(Collected data entries)
◇ ◇ ◇ ◇ ◇

-- ==== Sys2Proof/Machine/Queue.lean ====
section
/-!
DEFINITION. Stage queues and work queues as threads use them (07 R206-R211; 10 R292-R298), the prompter's read of a head packet (18 R366),
and the reply to an engine fault record (20 R426).
-/
namespace Sys2Proof.Machine

/-! ### Queue words and item buffers (07 R206, R207) -/

/-- A stage queue by its number in the machine, or a hardware work queue. -/
inductive QRef where
  | stage (k : Nat)
  | hw (q : Nat)
  deriving DecidableEq, Repr
/-- The number of a stage in the machine. Each tenant of a time-sliced partition has stage queues of its own, those of the second tenant from 4096 on
(10 R301, log entry 53). -/
def stageKey (part n : Nat) : Nat := part * 8192 + n
def State.tenantBit (s : State) (p f : Nat) : Nat :=
  if partSlice s.layout.active p && f = partVf1 s.layout.active p then 4096 else 0
def State.stage (s : State) (k : Nat) : Option Stage := s.stages.look k
def State.setStage (s : State) (k : Nat) (q : Stage) : State := { s with stages := s.stages.put k q }
def State.queueRef (s : State) (c i : Nat) (w : W64) : Except Trap QRef :=
  let n := w.toNat
  if w.getLsbD 31 then
    let q := n % 2 ^ 15
    if n ≠ 2 ^ 31 + q then .error ⟨0x09, 0x50, s.openTval, false⟩
    else if qVf (s.queue q).ctx ≠ s.fnOf c i then .error ⟨0x06, 0x10, s.openTval, false⟩
    else .ok (.hw q)
  else
    let k := stageKey (s.partOf c i) (n % 4096 + s.tenantBit (s.partOf c i) (s.fnOf c i))
    if n ≠ n % 4096 || (s.stage k).isNone then .error ⟨0x09, 0x50, s.openTval, false⟩ else .ok (.stage k)
/-- Go on with the queue and the key of the item buffer. -/
def withQueue (s : State) (c i : Nat) (e : Env) (perm : Nat) (acc : Acc) (f : State → QRef → Nat → Res) : Res :=
  match s.queueRef c i e.a.data with
  | .error x => .trap x
  | .ok r =>
    tryKey (s.resolve c i e.b [perm] e.b.addr 64 64 acc) fun s k =>
      if !ownPool c k then .fault s ⟨0x09, 0, s.openTval, false⟩ else tileOr s k 64 (f s r k)
/-- End with a code in D. -/
def code (s : State) (c i : Nat) (f : Fields) (n : Nat) : Res := .ok (s.writeD c i f.d (BitVec.ofNat 64 n))

/-! ### Waking parked pops -/

/-- Complete a parked pop with a code. -/
def State.wakePop (s : State) (c i n : Nat) : State :=
  match (s.th c i).wait with
  | some (.pop _ d _) => (((s.writeD c i d (BitVec.ofNat 64 n)).modTh c i Thread.complete).ready c i).unpop c i
  | _ => s.unpop c i
/-- Complete a parked pop with an item. -/
def State.wakeItem (s : State) (c i v : Nat) : State :=
  match (s.th c i).wait with
  | some (.pop _ _ key) => ((s.access (s.payer c i) key 64 true).write (some (c, i)) key 64 v).wakePop c i 0
  | _ => s.unpop c i
def State.wakeAll (s : State) (l : List (Nat × Nat × Nat)) (n : Nat) : State := l.foldl (fun s (c, i, _) => s.wakePop c i n) s

/-- The head item of a work queue is taken; a closed queue that this empties wakes the pops still parked on it (07 R210). -/
def State.headTaken (s : State) (q : Nat) : State :=
  let s := s.advanceHead q
  let x := s.queue q
  if x.closed && x.depth = 0 then s.wakeAll x.parked 2 else s

/-! ### The rings of a stage queue (10 R292, R293) -/

/-- Code base of a stage's record. -/
def Stage.code (q : Stage) : Nat := bits q.record 64 48
def Stage.occ (q : Stage) : Nat := q.count + q.spCount
/-- Key of the `n`-th item of the SRAM part, and address of the `n`-th of the spill part. -/
def Stage.slotKey (q : Stage) (n : Nat) : Nat := poolKey q.home (q.ring + 64 * ((q.head + n) % q.qcap))
def Stage.spillVa (q : Stage) (n : Nat) : Nat := (q.spill + 64 * ((q.spHead + n) % q.scap)) % 2 ^ 48
/-- Whether the scratchpad granules of a stage's ring, which may hold its items, are with its tenant: a switch exchanges them (10 R301, 20 R412). -/
def State.stageHere (s : State) (k : Nat) (q : Stage) : Bool :=
  match s.slicedAt q.home with
  | none => true
  | some p =>
    let x := s.cell q.home
    (units 4096 q.ring (64 * q.qcap)).all fun g => ((s.part p).tenant != (x.switch && x.granules.contains g)) == (k / 4096 % 2 = 1)
def State.stageFn (s : State) (q : Stage) : Nat := (s.owner q.asid.toNat).getD 0
/-- Schedule the refill of an item. -/
def State.refillDue (s : State) (k : Nat) : State :=
  match s.stage k with
  | some q =>
    if q.spCount ≠ 0 && q.count < q.qcap && !q.refilling then
      (s.setStage k { q with refilling := true }).dueAt (s.cycle + 8) (.refill (k / 8192) (k % 8192))
    else s
  | none => s
/-- Put an item into the SRAM part, which has room. -/
def State.putItem (s : State) (k v : Nat) (bad : Bool) : State :=
  match s.stage k with
  | some q =>
    let s := s.access (some (s.stageFn q)) (q.slotKey q.count) 64 true
    let s := if bad then s.writePoison none (q.slotKey q.count) 64 v else s.write none (q.slotKey q.count) 64 v
    s.setStage k { q with count := q.count + 1 }
  | none => s
/-- Take the oldest item of the SRAM part; items lost to poison are counted and passed over (10 R302, 22 R448). -/
def State.takeItem (s : State) (k : Nat) : Nat → State × Option Nat
  | 0 => (s, none)
  | n + 1 =>
    match s.stage k with
    | some q =>
      if q.count = 0 then (s, none)
      else
        let key := q.slotKey 0
        let s := (s.access (some (s.stageFn q)) key 64 false).setStage k { q with head := (q.head + 1) % q.qcap, count := q.count - 1 }
        if (s.poisonAt key 64).isSome then (s.count (s.stageFn q) 6).takeItem k n else (s, some (readNat s.mem key 64))
    | none => (s, none)
/-- Serve the parked pops in the order in which they parked (10 R293), and wake them all when the queue is closed and empty (07 R210). -/
def State.servePops (s : State) (k : Nat) : Nat → State
  | 0 => s
  | n + 1 =>
    match s.stage k with
    | none => s
    | some q =>
      match q.parked with
      | [] => s
      | (c, i, _) :: _ =>
        match s.takeItem k q.count with
        | (s, some v) => ((s.wakeItem c i v).refillDue k).servePops k n
        | (s, none) => if q.closed && ((s.stage k).map Stage.occ) = some 0 then s.wakeAll q.parked 2 else s
def State.serveStage (s : State) (k : Nat) : State := s.servePops k (((s.stage k).map (·.parked.length)).getD 0)
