/-! ### Forwarded faults (20 R417) -/

/-- Firmware kills the thread, or delivers its trap to the machine handler. -/
def execForwardedFaultResolution (cell slot : Nat) (kill : Bool) (s : State) : Host.Outcome State Fault Refusal :=
  let mine (e : CueEvent) : Bool := match e with
    | .fault c i .. => c = cell && i = slot
    | _ => false
  match s.dies.find? fun (_, x) => x.forwarded.any mine with
  | none => .next s
  | some (d, x) =>
    match takeFirst mine x.forwarded with
    | some (.fault _ _ g cause tval epc, l) =>
      let s := s.setDie d { x with forwarded := l }
      let deliver (t : Thread) : Thread := { t with mt := ⟨cause, epc, tval⟩, mfrom := t.mode, mode := .machine, pc := Config.fwEntry }
      if kill then .next (s.killBind 0 cell slot g false)
      else match s.bindHome cell slot g with
        | .live => .next (if (s.th cell slot).wait = some .fault then (s.modTh cell slot deliver).ready cell slot else s)
        | .image key =>
          -- a thread that was saved while its fault waited takes the trap in its image, ready
          let (park, rdy) := s.imagePark key
          .next (if rdy || park ≠ 0 then s
            else s.writeImage key (deliver (s.readImage key (s.th cell slot))) 0 0 true ((s.slot cell slot).savedAt = some s.cycle))
        | .gone => .next s
    | _ => .next s

end Sys2Proof.Machine
end

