-- ==== Sys2Proof/Machine/Energy.lean ====
section
/-!
DEFINITION. Energy windows and cuts (23 R456, R459), the clears of error banks and function counters (22 R446-R448), and the modes of the
ephemeris (23 R465, R467).
-/
namespace Sys2Proof.Machine

/-! ### Budgets (23 R455, R456) -/

/-- A window opens: a debt carries over, a surplus does not. Charges made before are settled in the old window. -/
def Fn.openWindow (f : Fn) (cycle : Nat) : Fn :=
  let f := f.settle
  { f with opened := cycle, opening := false, credit := (f.budget.toNat : Int) + min f.credit 0 }.settle
/-- Set window, budget or both of a function: a window opens, at the end of the cycle, so that its charges are to the old window. -/
def State.budgetWrite (s : State) (f : Nat) (window : Option W32) (budget : Option W64) : State :=
  if window.isNone && budget.isNone then s
  else
    let x := (s.fnSt f).settle
    let x := match window with
      | some w => { x with window := if w.toNat < 65536 then 65536 else w }
      | none => x
    let x := match budget with
      | some b => { x with budget := b }
      | none => x
    (s.setFn f { x with opening := true }).dueNow (.window f)
def execBudgetWrite (f : Nat) (window : Option W32) (budget : Option W64) (s : State) : Host.Outcome State Fault Refusal :=
  .next (if f < 256 then s.budgetWrite f window budget else s)
def execEnergyWindowOpen (f : Nat) (s : State) : Host.Outcome State Fault Refusal :=
  let x := s.fnSt f
  .next (if x.opening || (x.window ≠ 0 && x.opened + x.window.toNat ≤ s.cycle) then s.setFn f (x.openWindow s.cycle) else s)
/-- The cuts that govern the turns of the new cycle. -/
def State.latchCuts (s : State) : State :=
  (s.fns.filter fun (_, x) => x.turnCut ≠ x.cut).foldl (fun s (f, x) => s.setFn f { x with turnCut := x.cut }) s

/-! ### The power cap (23 R458, R459) -/

/-- The module cut from the energy of a window of 100 µs, the cap, the cut before, and the windows in a row above cap with this one. -/
def nextMcut (pj cap mcut above : Nat) : Nat :=
  let p := pj + 180 * 10 ^ 8
  if cap * 10 ^ 8 < p then if 10 ≤ above then 2 else 1
  else if p * 100 ≤ cap * 95 * 10 ^ 8 then 0
  else if mcut = 0 then 0 else 1
def execPowerWindowEnd (s : State) : Host.Outcome State Fault Refusal :=
  let m := s.module
  let watts := m.windowPj / 10 ^ 8 + 180
  let above := if m.cap.toNat * 10 ^ 8 < m.windowPj + 180 * 10 ^ 8 then m.above + 1 else 0
  .next { s with module := { m with power := BitVec.ofNat 16 watts, mcut := nextMcut m.windowPj m.cap.toNat m.mcut above, above := above, windowPj := 0 } }

/-! ### Clears (22 R447, R448; 18 R383) -/

def Master.code : Master → Nat
  | .host => 1
  | .sideband => 2
/-- Whether a master owns the shared control registers; a write by another is denied. -/
def State.owns (s : State) (who : Master) : Bool := s.module.semOwner.toNat = Master.code who
def State.denied (s : State) : State := { s with module := { s.module with semDenied := true } }
def execErrorBankClear (who : Master) (u : Nat) (s : State) : Host.Outcome State Fault Refusal :=
  .next (if s.owns who then s.clearBank u else s.denied)
def execFunctionCounterClear (f i : Nat) (s : State) : Host.Outcome State Fault Refusal :=
  let x := s.fnSt f
  .next (if f < 256 && i < 8 then s.setFn f { x with counters := x.counters.del i } else s)

/-! ### Modes of the ephemeris (23 R465, R467) -/

/-- A write of mode: discarded unless the partition is idle, or for the reserved value. A recording starts afresh; a log that has wrapped
replays nothing. -/
def State.ephModeWrite (s : State) (part : Nat) (mode : BitVec 2) : State :=
  let x := s.part part
  if mode = 3 || !s.partIdle part then s
  else if mode = 1 then s.setPart part { x with ephMode := 1, ephPos := 0, ephWrap := false, ephCount := 0, ephUsed := [] }
  else if mode = 2 then
    s.setPart part { x with ephPos := 0, ephUsed := [], ephWait := s.cycle, ephDiv := x.ephWrap, ephMode := if x.ephWrap || x.ephCount = 0 then 0 else 2 }
  else s.setPart part { x with ephMode := 0 }
def execEphemerisModeWrite (part : Nat) (mode : BitVec 2) (s : State) : Host.Outcome State Fault Refusal := .next (s.ephModeWrite part mode)
/-- A prescribed event has not occurred in 2^24 cycles. -/
def execReplayTimeout (part : Nat) (s : State) : Host.Outcome State Fault Refusal :=
  let x := s.part part
  .next (if x.ephMode = 2 && x.ephWait + 2 ^ 24 ≤ s.cycle then s.ephStop part else s)

end Sys2Proof.Machine
end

◇ ◇ ◇ ◇ ◇

◆ **Aim of the task**
The word to find is "foldl". Copy every line of the records that holds it.

◆ **Expected answer**
def State.wakeAll (s : State) (l : List (Nat × Nat × Nat)) (n : Nat) : State := l.foldl (fun s (c, i, _) => s.wakePop c i n) s
  (s.fns.filter fun (_, x) => x.turnCut ≠ x.cut).foldl (fun s (f, x) => s.setFn f { x with turnCut := x.cut }) s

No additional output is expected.